L’obiettivo è riuscire a conciliare decathlon e lungo. L’anno prossimo ai Mondiali di Budapest farò entrambe le discipline, sperando che gli organizzatori abbiano un occhio di riguardo per me e adottino una programmazione che non mi impedisca di disputare entrambe le prove.

Ai Campionati europei di Monaco, fra tre settimane, farai però soltanto il decathlon: con quali ambizioni?

Punto a raggiungere quotai 8’500 punti, ciò che dovrebbe bastare per conquistare il titolo, ma non so in quale stato di forma potrò affrontare gli Europei.

La gara del lungo a Eugene non è stata facilissima: dopo il sesto tentativo di Wang Jianan a 8,32, sei scivolato al terzo posto quando tre atleti dovevano ancora saltare. Come hai vissuto l’attesa?
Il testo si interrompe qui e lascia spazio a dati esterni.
/-- A fault record (R126). -/
structure FaultRecord where
  code : Fin 48
  /-- Source snapshot, a source code of R179. -/
  source : Byte
  /-- Status ACTIVE. -/
  active : Bool
  count : Nat
  aging : Nat
  firstOdometer : Nat
  lastOdometer : Nat
  frame : FreezeFrame
  deriving DecidableEq, Repr

/-- A record place (R126). -/
inductive Place where
  | free
  | stored (record : FaultRecord)
  | erasing (record : FaultRecord)
  deriving DecidableEq, Repr

/-- The objects of the Retained Store (R140). -/
inductive Object where
  | ring
  | tripA
  | tripB
  | calibration
  | configuration
  | header
  | place (index : Fin 40)
  deriving DecidableEq, Repr

/-- A job a clear waits on: its object, and whether it has started (R134). -/
structure ClearWait where
  object : Object
  started : Bool
  deriving DecidableEq, Repr

/-- A clear in flight: its side, its scope (none is ALL), the jobs it still waits on, and whether one
has failed (R134, R136). -/
structure Clear where
  side : Side
  scope : Option (Fin 48)
  waits : List ClearWait
  failed : Bool
  deriving DecidableEq, Repr

/-- The Fault Memory (R126). The record count is the number of STORED places; the clear-in-flight flag
is set while `clear` holds one. -/
structure FaultMemory where
  places : Vector Place 40
  overflow : Nat
  clear : Option Clear
  /-- The model's own (log entry 42): how many of the events that R137 lists have been taken, so that each of
  them rewrites the view, also where it changed no field. -/
  viewEvents : Nat
  deriving DecidableEq, Repr

/-! ## Retained Store -/

/-- A page of the array: its content, and the check byte beside it (R140). The check byte is held as its
difference (XOR) from the one computed over the content, so that the two match where the difference is 0;
`Page.checkByte` gives the byte itself. Log entry 7. -/
structure Page (α : Type) where
  content : α
  checkError : Byte
  deriving DecidableEq, Repr

/-- The content of a ring slot: ten BCD nibbles and the write count (R45). -/
structure RingSlot where
  value : BitVec 40
  count : Nat
  deriving DecidableEq, Repr

/-- A configuration page: its 32 bytes, and the write count beside them (R140). -/
structure ConfigPage where
  bytes : Mem
  count : Nat
  deriving DecidableEq, Repr

/-- The array (R140). -/
structure NvArray where
  ring : Vector (Page RingSlot) 8
  tripA : Page Trip
  tripB : Page Trip
  /-- K. -/
  calibration : Page Nat
  configuration : Vector (Page ConfigPage) 64
  /-- Record count and overflow count. -/
  header : Page (Nat × Nat)
  /-- The record, or the FREE marker. -/
  places : Vector (Page (Option FaultRecord)) 40
  deriving DecidableEq, Repr

/-- The captured content of a job's object (R142). -/
inductive Captured where
  | ring (slot : Fin 8) (content : RingSlot)
  | tripA (trip : Trip)
  | tripB (trip : Trip)
  | calibration (k : Nat)
  | configuration (image : Mem) (count : Nat)
  | header (records overflow : Nat)
  | place (index : Fin 40) (record : Option FaultRecord)
  deriving DecidableEq, Repr

/-- Whether the job's page is in flight, since an instant, or waits for the supply (R142, R143). -/
inductive PagePhase where
  | inFlight (since : Nat)
  | waiting
  deriving DecidableEq, Repr

/-- The job in the write engine (R142). -/
structure Job where
  object : Object
  content : Captured
  page : Nat
  /-- The attempt is the retry. -/
  retry : Bool
  phase : PagePhase
  deriving DecidableEq, Repr

/-- The Retained Store (R140 to R147). -/
structure RetainedStore where
  array : NvArray
  /-- Oldest first. -/
  queue : List Object
  /-- WRITING with its job, or IDLE. -/
  job : Option Job
  /-- The objects marked "not retained". -/
  notRetained : List Object
  /-- The configuration write count of the last configuration job, or found at recovery (R147). -/
  configCount : Nat
  deriving DecidableEq, Repr

/-! ## Workshop Link -/

/-- Frame kinds (R149). -/
inductive FrameKind where
  | none
  | request
  | fetch
  | ignored
  deriving DecidableEq, Repr

/-- What a fetch sends (R156): not yet decided, the characters with the number already accepted, or
nothing more. `ready` says that the status sent is READY. -/
inductive FetchOut where
  | undecided
  | sending (ready : Bool) (chars : List Byte) (position : Nat)
  | ended
  deriving DecidableEq, Repr

/-- The timed operations a request may wait on (R155, R170). -/
inductive Operation where
  | adopt
  | clear
  | preset
  | kfactor
  | test
  deriving DecidableEq, Repr

/-- The reply buffer (R155). A WAITING reply awaits its take, or an operation. -/
inductive Reply where
  | empty
  | waiting (tag : BitVec 7) (operation : Option Operation)
  | ready (tag : BitVec 7) (payload : List Byte)
  | delivered (tag : BitVec 7) (payload : List Byte)
  | discarded (tag : BitVec 7)
  deriving DecidableEq, Repr

/-- An accepted request not yet taken (R153). Its length is that of its payload. -/
structure Request where
  tag : BitVec 7
  payload : List Byte
  acceptedAt : Nat
  deriving DecidableEq, Repr
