-- ==== Sys2Proof/Machine/WindowPort.lean ====
section
/-! DEFINITION. The Window Port: reads (R163 to R165, R167), writes byte by byte under the access rules
(R164 to R169, R173), and the soft restart (R174). -/

namespace Sys2Proof.Machine

/-! ## Reads -/

/-- The ATTENTION word. -/
def attentionByte (s : State) : Byte :=
  (List.finRange 8).foldl (fun b n =>
    if s.win.attention[n].isSome then b ||| BitVec.twoPow 8 n.val else b) 0

/-- A port word's byte (R165, R176). -/
def portByte (s : State) (a : Nat) : Byte :=
  if a = 0 then byte Config.familyCode
  else if a = 1 then byte (Config.familyCode / 256)
  else if a = 2 then byte Config.revision
  else if a = 4 then runState s
  else if a = 6 then attentionByte s
  else if a = 10 then s.win.notice.setWidth 8
  else if a = 11 then (s.win.notice >>> 8).setWidth 8
  else if a = 14 then s.win.enable.setWidth 8
  else if a = 15 then (s.win.enable >>> 8).setWidth 8
  else if a = 16 then byte s.out.supervision.period
  else if a = 17 then byte (bit s.out.supervision.resets 0)
  else if a = 20 then byte (s.win.capture.getD 0).toNat
  else if a = 21 then byte ((s.win.capture.getD 0).toNat / 256)
  else if a = 22 then byte s.win.faultCount
  else if a = 23 then byte (bit s.win.capture.isSome 0)
  else 0

/-- The claim of a claim byte. -/
def claimAt (a : Nat) : Option Claim := if a < 0x0020 then none else claimOfNumber (a - 0x0020)

/-- The slot whose state byte stands at an address. -/
def slotAt (a : Nat) : Fin 8 := finOf 8 ((a - 0x0100) / 64)

/-- An address of the request slots. -/
def isSlot (a : Nat) : Bool := decide (0x0100 ≤ a) && decide (a < 0x0300)

/-- An address the host may always write: the lamp request area or the staging area (R164). -/
def isFreeRam (a : Nat) : Bool :=
  (decide (0x0300 ≤ a) && decide (a < 0x0310)) || (decide (0x0400 ≤ a) && decide (a < 0x0C00))

/-- An address of an image (R164). -/
def isImage (a : Nat) : Bool :=
  (decide (0x1000 ≤ a) && decide (a < 0x1300)) || (decide (0x1400 ≤ a) && decide (a < 0x1800))

/-- The byte that a read of an address gives (R164). -/
def readByte (s : State) (a : Nat) : Byte :=
  if a < 0x0020 then portByte s a
  else
    match claimAt a with
    | some k => (s.win.claims.holder k).code
    | none =>
      if isSlot a then
        (if a % 64 = 0 then s.win.slots[slotAt a].code else ramRead s a)
      else if isFreeRam a || isImage a then ramRead s a
      else 0

/-- The address of a data byte of a transaction: past 0x1FFF there is none (R163). -/
def burstAddress (start : BitVec 16) (index : Nat) : Option Nat :=
  let a := start.toNat % 0x2000 + index
  if a < 0x2000 then some a else none

/-- The byte shifted out. -/
def shiftOut (b : Byte) (s : State) : State := { s with win := { s.win with sdo := b } }

/-- The fetch of a data byte of a READ transaction (R163, R167). -/
def fetchData (start : BitVec 16) (index : Nat) (s : State) : State :=
  match burstAddress start index with
  | none => shiftOut 0xFF s
  | some a =>
    let s1 := shiftOut (readByte s a) s
    match claimAt a with
    | some k => if index = 0 ∧ s.win.claims.holder k = .free then setClaim k .window s1 else s1
    | none => s1

/-! ## Writes to the port words and the claims -/

/-- A slot is named by a mask. -/
def named (mask : Byte) (n : Fin 8) : Bool := mask.getLsbD n.val

/-- Replaces the attention bits. -/
def setAttentions (f : Fin 8 → Option Nat) (s : State) : State :=
  { s with win := { s.win with attention := Vector.ofFn f } }

/-- A write to ATTN_SET (R169): a bit already set keeps its instant. -/
def attentionSet (mask : Byte) (s : State) : State :=
  let s1 := setAttentions (fun n =>
    if named mask n ∧ s.win.slots[n] = .posted ∧ s.win.attention[n].isNone then some s.time.now
    else s.win.attention[n]) s
  if (List.finRange 8).any (fun n => named mask n && decide (s.win.slots[n] ≠ .posted)) then
    portFault 0x0007 s1
  else s1

/-- A write to ATTN_CLEAR (R165). -/
def attentionClear (mask : Byte) (s : State) : State :=
  setAttentions (fun n => if named mask n then none else s.win.attention[n]) s

/-- The bits of a notice word that a byte write names: the high byte's upper three name none (R165). -/
def noticeBits (high : Bool) (value : Byte) : NoticeWord :=
  if high then value.setWidth 13 <<< 8 else value.setWidth 13

/-- A write to NOTICE_CLEAR (R173). -/
def clearNotices (high : Bool) (value : Byte) (s : State) : State :=
  { s with win := { s.win with notice := s.win.notice &&& ~~~ noticeBits high value } }

/-- A write to NOTICE_ENABLE (R173): the byte is stored. -/
def enableNotices (high : Bool) (value : Byte) (s : State) : State :=
  { s with win := { s.win with
      enable := (s.win.enable &&& ~~~ noticeBits high 0xFF) ||| noticeBits high value } }

/-- A write to the PORT_FAULT word (R166). -/
def clearPortFault (offset : Fin 4) (value : Byte) (s : State) : State :=
  if value = 0 then { s with win := { s.win with capture := none, faultCount := 0 } }
  else portFault (0x0014 + offset.val) s

/-- A write to a claim byte (R167). -/
def claimWrite (k : Claim) (value : Byte) (s : State) : State :=
  if value = 0 ∧ s.win.claims.holder k = .window then releaseClaim .window k s
  else portFault (0x0020 + claimNumber k) s

/-! ## Writes to the slots (R168) -/

/-- POSTED written to a slot's state byte. -/
def postSlot (n : Fin 8) (s : State) : State :=
  match s.win.slots[n] with
  | .free => setSlotState n .posted s
  | .posted => s
  | .taken => portFault (slotBase n) s
  | .done => portFault (slotBase n) s

/-- FREE written to a slot's state byte. -/
def freeSlot (n : Fin 8) (s : State) : State :=
  match s.win.slots[n] with
  | .free => s
  | .posted => setAttention n none (setSlotState n .free s)
  | .taken => portFault (slotBase n) s
  | .done => setSlotState n .free s

/-- A byte written in a slot's range. -/
def slotWrite (a : Nat) (value : Byte) (s : State) : State :=
  let n := slotAt a
  if a % 64 = 0 then
    (if value = 0 then freeSlot n s else if value = 1 then postSlot n s else portFault a s)
  else
    match s.win.slots[n] with
    | .free => ramWrite a value s
    | .posted => ramWrite a value s
    | .taken => portFault a s
    | .done => portFault a s

/-! ## The soft restart (R174) -/

/-- The window's own part of a soft restart. -/
def WindowPort.softReset (w : WindowPort) : WindowPort :=
  { w with
    slots := Vector.replicate 8 .free
    ops := { adopt := w.ops.adopt.orphaned, clear := w.ops.clear.orphaned, preset := w.ops.preset.orphaned
             kfactor := w.ops.kfactor.orphaned, test := w.ops.test.orphaned }
    attention := Vector.replicate 8 none
    notice := 0, enable := 0, capture := none, faultCount := 0, softCause := true }

/-- A soft restart, in the order of R174. -/
def softReset (s : State) : State :=
  supervisionOff (abortTestOf .window .sideGone
    (dropClaims .window { s with win := s.win.softReset }))

/-- A write to RESTART (R165). -/
def restartWrite (value : Byte) (s : State) : State :=
  if value = 0xC3 then softReset s else portFault 0x0013 s

/-! ## Any write -/

/-- A byte written to a port word (R165). -/
def portWrite (a : Nat) (value : Byte) (s : State) : State :=
  if a = 7 then attentionSet value s
  else if a = 8 then attentionClear value s
  else if a = 12 then clearNotices false value s
  else if a = 13 then clearNotices true value s
  else if a = 14 then enableNotices false value s
  else if a = 15 then enableNotices true value s
  else if a = 16 then periodWrite value s
  else if a = 17 then modeWrite value s
  else if a = 18 then refreshWrite value s
  else if a = 19 then restartWrite value s
  else if h : 20 ≤ a ∧ a < 24 then clearPortFault ⟨a - 20, by omega⟩ value s
  else portFault a s

/-- A byte written to an address (R164). -/
def writeByte (a : Nat) (value : Byte) (s : State) : State :=
  if a < 0x0020 then portWrite a value s
  else
    match claimAt a with
    | some k => claimWrite k value s
    | none =>
      if isSlot a then slotWrite a value s
      else if isFreeRam a then ramWrite a value s
      else portFault a s

/-- The data bytes that a READ shifts out from the byte `index` on, each as it is fetched (R163). -/
def readOut (start : BitVec 16) : Nat → Nat → State → List Byte
  | _, 0, _ => []
  | index, k + 1, s =>
    let s1 := fetchData start index s
    s1.win.sdo :: readOut start (index + 1) k s1

/-- What SDO gives through a transaction of these bytes, byte by byte (R163): 0xFF during the opcode, the address
bytes, the turnaround and the whole of a transaction of another opcode, the fetched bytes during the data of a
READ. During the data of a WRITE the manual is silent: a free value, log entry 17. -/
def spiOut : List Byte → State → List Byte
  | op :: hi :: lo :: rest, s =>
    [0xFF, 0xFF, 0xFF] ++
      (if op = 0x61 then
        (match rest with
         | [] => []
         | _ :: data => 0xFF :: readOut (hi ++ lo) 0 data.length s)
       else if op = 0x62 then (List.range rest.length).map Config.writeDataOut
       else List.replicate rest.length 0xFF)
  | bytes, _ => List.replicate bytes.length 0xFF

/-- A data byte of a WRITE transaction (R163): past 0x1FFF it is dropped. It fetches nothing; what SDO gives
meanwhile is open, log entry 17 (DESIGN CHOICE). -/
def writeData (start : BitVec 16) (index : Nat) (value : Byte) (s : State) : State :=
  match burstAddress start index with
  | some a => writeByte a value s
  | none => s

/-- The commands of an SPI transaction's completed bytes, from the fall of SSEL (R163). -/
def spiCommands : List Byte → List Instr
  | op :: hi :: lo :: rest =>
    let start : BitVec 16 := hi ++ lo
    if op = 0x61 then (List.range rest.length).map (Instr.claimTakeRead start)
    else if op = 0x62 then (List.range rest.length).map (fun i => Instr.windowWrite start i (rest.getD i 0))
    else []
  | _ => []

end Sys2Proof.Machine
end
Non è stato facile. Confesso di aver tirato un grande sospiro di sollievo dopo il salto dell’ultimo concorrente.

Se dovessi giudicare la tua prova, come la valuteresti?

Il mio quarto e quinto tentativo non erano validi per pochissimo, e in entrambi i casi sarei stato ben al di là degli 8,20 metri. Sarebbe stato un bel messaggio per i miei rivali. Ma so anche che ho vinto il bronzo per un solo centimetro. Col mio allenatore, avrò dunque tutto il tempo per riflettere su questa gara e per trarne qualche insegnamento.